Finally, let’s save significant data, i.e. with FDR<0.01 to the disk.
str(ResF)
write.table(ResF[ResF$FDR<0.0001,], "DEA_F.txt",col.names=NA,sep="\t",quote=FALSE)
str(Res24)
write.table(Res24[Res24$FDR<0.001 & abs(Res24$logFC)>1,],
file = "DEA_T24-T00.txt",col.names=NA,sep="\t",quote=FALSE)
There are tools for functional annotations in R. But for the sake of time, let’s use one of the public tools: Enrichr
Save you significant genes to a file
Put them into the Enrichr tool
write(Res24$id[Res24$FDR<0.001 & abs(Res24$logFC)>1],
file = "genes_T24-T00.txt")
For simplicity, let’s consider here how to run our custom warp-up function to analyse RNA-Seq data. If you are interested in using original Bioconductor functions - feel free to see in the code of LibDEA
Let’s consider the following libraries:
voom
to transform from counts to log-expression). It
is as well developed by the group of Gordon Smyth (Australia)## load data
Data = read.table("http://edu.modas.lu/data/txt/counts.txt",header=T,sep="\t",row.names = 1)
str(Data)
## 'data.frame': 60411 obs. of 18 variables:
## $ SN327: int 11404 95 5058 4015 4137 266 77088 98 29717 1285 ...
## $ SN328: int 4652 112 4899 7001 6626 1161 41068 118 13984 1908 ...
## $ SN349: int 12880 107 5948 6573 4753 523 67236 169 25633 1952 ...
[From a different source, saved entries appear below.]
/-- R586 to R588, R590 to R594, R600. Recording, holding and moving the journal.
Where the rules leave a case open the clauses follow the choices of the model (log entries 45, 46, 51 and 76). -/
def Obligations.JournalRecordsAndMoves : Prop :=
  (∀ (dt ring : Nat) (b : Begun) (s : State), s.hasFolio ring 0x1030 b →
    let c := s.fctx ring b
    let u := c.u
    u 0x11 1 ≤ 3 → 1 ≤ u 0x11 1 → u 0x13 1 < 32 → 256 ≤ u 0x14 4 → u 0x14 4 ≤ 12288 → u 0x14 4 % 64 = 0 → 10 ≤ u 0x18 2 → u 0x18 2 ≤ 600 →
    c.colour = s.admin → evOk c s (u 0x13 1) = true →
    (∀ base, u 0x10 1 = 1 → s.jrn.st = .off → s.jrn.region = false → s.findRegion (u 0x14 4 * 2 ^ 20) = some base → s.freeEntry.isSome = true →
      s.store.mem.wf = true →
      completes (.journalConfig dt ring) s dt ring b .ok 0 [.jrn, .store, .sec] fun t =>
        t.jrn.st = .recording ∧ t.jrn.region = true ∧ t.jrn.base = base ∧ t.jrn.size = u 0x14 4 ∧ t.jrn.level = u 0x11 1 ∧ t.jrn.snapS = u 0x18 2 ∧
        t.jrn.staging = [] ∧ t.jrn.snapDue = true ∧ (∀ a, base ≤ a → a < base + u 0x14 4 * 2 ^ 20 → t.store.mem.read a = 0) ∧
        ∀ a, a < base ∨ base + u 0x14 4 * 2 ^ 20 ≤ a → t.store.mem.read a = s.store.mem.read a) ∧
    (u 0x10 1 = 1 → s.jrn.st ≠ .off → u 0x14 4 ≠ s.jrn.size → completes (.journalConfig dt ring) s dt ring b .busy 0 [] fun _ => True) ∧
    (u 0x10 1 = 0 → s.jrn.st ≠ .off → s.jrn.region = true →
      completes (.journalConfig dt ring) s dt ring b .ok 0 [.jrn, .store, .sec] fun t => t.jrn = Journal.reset ∧
        (∀ a, s.jrn.base ≤ a → a < s.jrn.base + s.jrn.size * 2 ^ 20 → t.store.mem.read a = 0) ∧
        ∀ a, a < s.jrn.base ∨ s.jrn.base + s.jrn.size * 2 ^ 20 ≤ a → t.store.mem.read a = s.store.mem.read a)) ∧
  (∀ (dt kind : Nat) (source : BitVec 32) (payload : List Byte) (s : State), kind < 12 → kind ≠ 8 → kind < s.jrn.dropKind.length → s.jrn.st = .recording → (s.island islSvc).isolated = false →
    let parts := entryParts kind source (s.elapse dt).tb.dev (journalled kind payload)
    let room := s.jrn.staging.length + (parts.map fun e => e.payload.length + 16).sum
    (room ≤ stagingBytes → goesTo (.journalEntry dt kind source payload) s dt [.jrn, .store] fun t => t.jrn.staging.length = room ∧ t.jrn.st = .recording ∧
      s.writesWithin t s.jrn.base stagingBytes ∧ t.jrn.staging.take s.jrn.staging.length = s.jrn.staging ∧ t.jrn.dropped = s.jrn.dropped) ∧
    (stagingBytes < room → goesTo (.journalEntry dt kind source payload) s dt [.jrn] fun t => t.jrn.st = .gap ∧ t.jrn.staging = s.jrn.staging ∧
      t.jrn.gapStart = (s.elapse dt).tb.dev ∧ t.jrn.dropped = sat 32 (s.jrn.dropped + 1) ∧ t.jrn.dropKind.getD kind 0 = 1 ∧
      s.reports t s.jrn.ring 0x9030 0 (leBytes 1 0 ++ leBytes 3 0 ++ leBytes 4 1 ++ leBytes 8 (s.elapse dt).tb.dev))) ∧
  (∀ (dt : Nat) (image : List Byte) (s : State), s.jrn.st = .recording → s.jrn.snapDue = true → (s.island islSvc).isolated = false →
    s.jrn.staging.length + ((entryParts 12 0 (s.elapse dt).tb.dev image).map fun e => e.payload.length + 16).sum ≤ stagingBytes →
    goesTo (.journalSnapshot dt image) s dt [.jrn, .store] fun t => s.writesWithin t s.jrn.base stagingBytes ∧ t.jrn.snapDue = false ∧ t.jrn.snapAt = (s.elapse dt).tb.now ∧
      s.jrn.staging.length < t.jrn.staging.length ∧ ∃ e ∈ t.jrn.entries, e.kind = 12 ∧ e.time = (s.elapse dt).tb.dev) ∧
  (∀ (dt : Nat) (s : State), s.jrn.st = .gap → s.jrn.staging.length < stagingBytes / 2 →
    goesTo (.gapEnd dt) s dt [.jrn, .store] fun t => s.writesWithin t s.jrn.base stagingBytes ∧ t.jrn.st = .recording ∧ t.jrn.snapDue = true ∧
      (∃ rest, t.jrn.entries = { kind := 13, cont := false, src := 0, time := s.jrn.gapStart,
                                 payload := leBytes 8 (s.elapse dt).tb.dev ++ s.jrn.dropKind.flatMap (leBytes 4) } :: rest) ∧
      s.reports t s.jrn.ring 0x9030 0 (leBytes 1 1 ++ leBytes 3 0 ++ leBytes 4 (sat 32 s.jrn.dropKind.sum) ++ leBytes 8 (s.elapse dt).tb.dev)) ∧
  (∀ (dt : Nat) (code : List Byte) (s : State), s.jrn.st = .recording → 65536 ≤ s.jrn.staging.length → (s.zeEngine 0).disabled = false → (s.island islSvc).isolated = false →
    (chunkCoded s.jrn.level (s.jrn.staging.take 65536) code).isSome = true →
    goesTo (.journalChunk dt code) s dt [.jrn, .store] fun t => (256 ≤ s.jrn.size → s.writesWithin t (s.jrn.base + stagingBytes) (s.jrn.size * 2 ^ 20 - stagingBytes)) ∧
      t.jrn.staging = s.jrn.staging.drop 65536 ∧ t.jrn.nextChunk = s.jrn.nextChunk + 1 ∧
      t.jrn.st = .recording ∧ ∀ k ∈ t.jrn.chunks, k ∈ s.jrn.chunks ∨ (k.number = s.jrn.nextChunk ∧ k.staged = s.jrn.staging.take 65536 ∧
        k.crc = crc32c (s.jrn.staging.take 65536))) ∧
  (∀ (dt ring : Nat) (b : Begun) (s : State), s.hasFolio ring 0x1031 b →
    let c := s.fctx ring b
    let start := c.u 0x18 8
    c.colour = s.admin → s.jrn.st ≠ .off →
    (start = 0 → completes (.journalHold dt ring) s dt ring b .ok 0 [.jrn] fun t =>
      t.jrn = { s.jrn with hold := none, holdFrom := none, holdTo := none }) ∧
    (∀ k, start ≠ 0 → s.jrn.snapAtOrBefore start = some k →
      chunkSum (s.jrn.chunks.filter fun x => k.number ≤ x.number) ≤ s.jrn.area / 2 →
      completes (.journalHold dt ring) s dt ring b .ok 0 [.jrn] fun t =>
        t.jrn = { s.jrn with hold := some start, holdFrom := some k.number, holdTo := none })) ∧
  (∀ (dt ring : Nat) (b : Begun) (s : State), s.hasFolio ring 0x1032 b →
    let c := s.fctx ring b
    let u := c.u
    let w := u 0x10 1
    let off := u 0x14 4
    w < 8 → u 0x28 1 = 1 → u 0x30 8 = 0 → c.colour = s.admin → s.winOk w c.colour = true → s.winSpan w (u 0x2C 4) (97 + 96 + 4627) false = true →
    s.winDamaged w (u 0x2C 4) (97 + 96 + 4627) = false → s.sec.entropyBad = false → s.store.mem.wf = true →
    (∀ k, s.jrn.snapAtOrBefore (u 0x18 8) = some k →
      let all := s.jrn.chunks.reverse.filter fun (x : JChunk) => decide (k.number ≤ x.number) && decide (x.first ≤ u 0x20 8)
      let l := fitChunks ((s.window w).size.toNat - off - partFixed) all
      all ≠ [] → l ≠ [] → partFixed ≤ (s.window w).size.toNat - off →
      s.winSpan w off (partFixed + (l.map fun (x : JChunk) => x.length + 48).sum) true = true →
      ∃ more, completes (.journalExport dt ring true) s dt ring b .ok more [.tb, .jrn, .store] fun t =>
        t.winRead w off 4 = leBytes 4 0x584A5057 ∧ t.jrn.chunks = s.jrn.chunks) ∧
    (s.jrn.snapAtOrBefore (u 0x18 8) = none → s.winSpan w off partFixed true = true →
      s.jrn.chunks = [] → completes (.journalExport dt ring true) s dt ring b .state 0 [] fun _ => True)) ∧
  (∀ (dt ring : Nat) (b : Begun) (chunks : List (List Byte)) (s : State), s.hasFolio ring 0x1033 b →
    let c := s.fctx ring b
    let w := c.u 0x10 1
    let off := c.u 0x14 4
    let h := s.winRead w off 0x200
    let n := leNat ((h.drop 0x0C).take 4)
    let table := s.winRead w (off + 0x200) (32 * n)
    let lens := (List.range n).map fun i => leNat ((table.drop (32 * i + 20)).take 4)
    let total := 0x200 + 32 * n + (lens.map (· + 16)).sum + 96 + 4627
    w < 8 → c.colour = s.admin → s.winOk w c.colour = true → s.winSpan w off total false = true → s.winSpan w (c.u 0x18 4) 4 false = true →
    s.jrn.st = .off → s.jrn.region = true → leNat ((h.drop 0).take 4) = 0x584A5057 → leNat ((h.drop 4).take 2) = 1 → s.owner.isSome = true →
    (h.drop 0x38).take 48 = padTo 48 (s.owner.getD []) → leNat ((h.drop 6).take 1) = 0xB0 →
    leNat ((h.drop 8).take 4) = s.sec.running.release.toNat → (s.sec.provKey.getD c.colour none).isSome = true →
    (s.jrn.imported = true → leNat ((h.drop 0x20).take 8) = s.jrn.importNext) → chunkSum s.jrn.importChunks + lens.sum ≤ s.jrn.area →
    s.winDamaged w off total = false →
    completes (.journalImport dt ring true true chunks) s dt ring b .ok 0 [.jrn] fun t => t.jrn.imported = true ∧
      t.jrn.importNext = leNat ((h.drop 0x20).take 8) + n ∧ ∃ l, t.jrn.importChunks = s.jrn.importChunks ++ l ∧ l.length ≤ n)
## $ SN354: int 5252 149 6508 5730 4728 813 56781 250 10469 1830 ...
## $ SN405: int 7752 169 4596 5858 2926 221 62818 159 13303 1326 ...
## $ SN449: int 12215 161 4009 4811 3754 620 70614 67 16995 1281 ...
## $ SN450: int 10898 86 5288 5010 3051 1012 107658 142 20073 1592 ...
## $ SN667: int 9793 370 4371 4905 3563 118 78049 98 27813 2248 ...
## $ SN679: int 7039 340 3560 4215 2478 949 62394 120 6482 1036 ...
## $ ST327: int 1768 32 3346 6450 8849 46 27302 125 165479 1653 ...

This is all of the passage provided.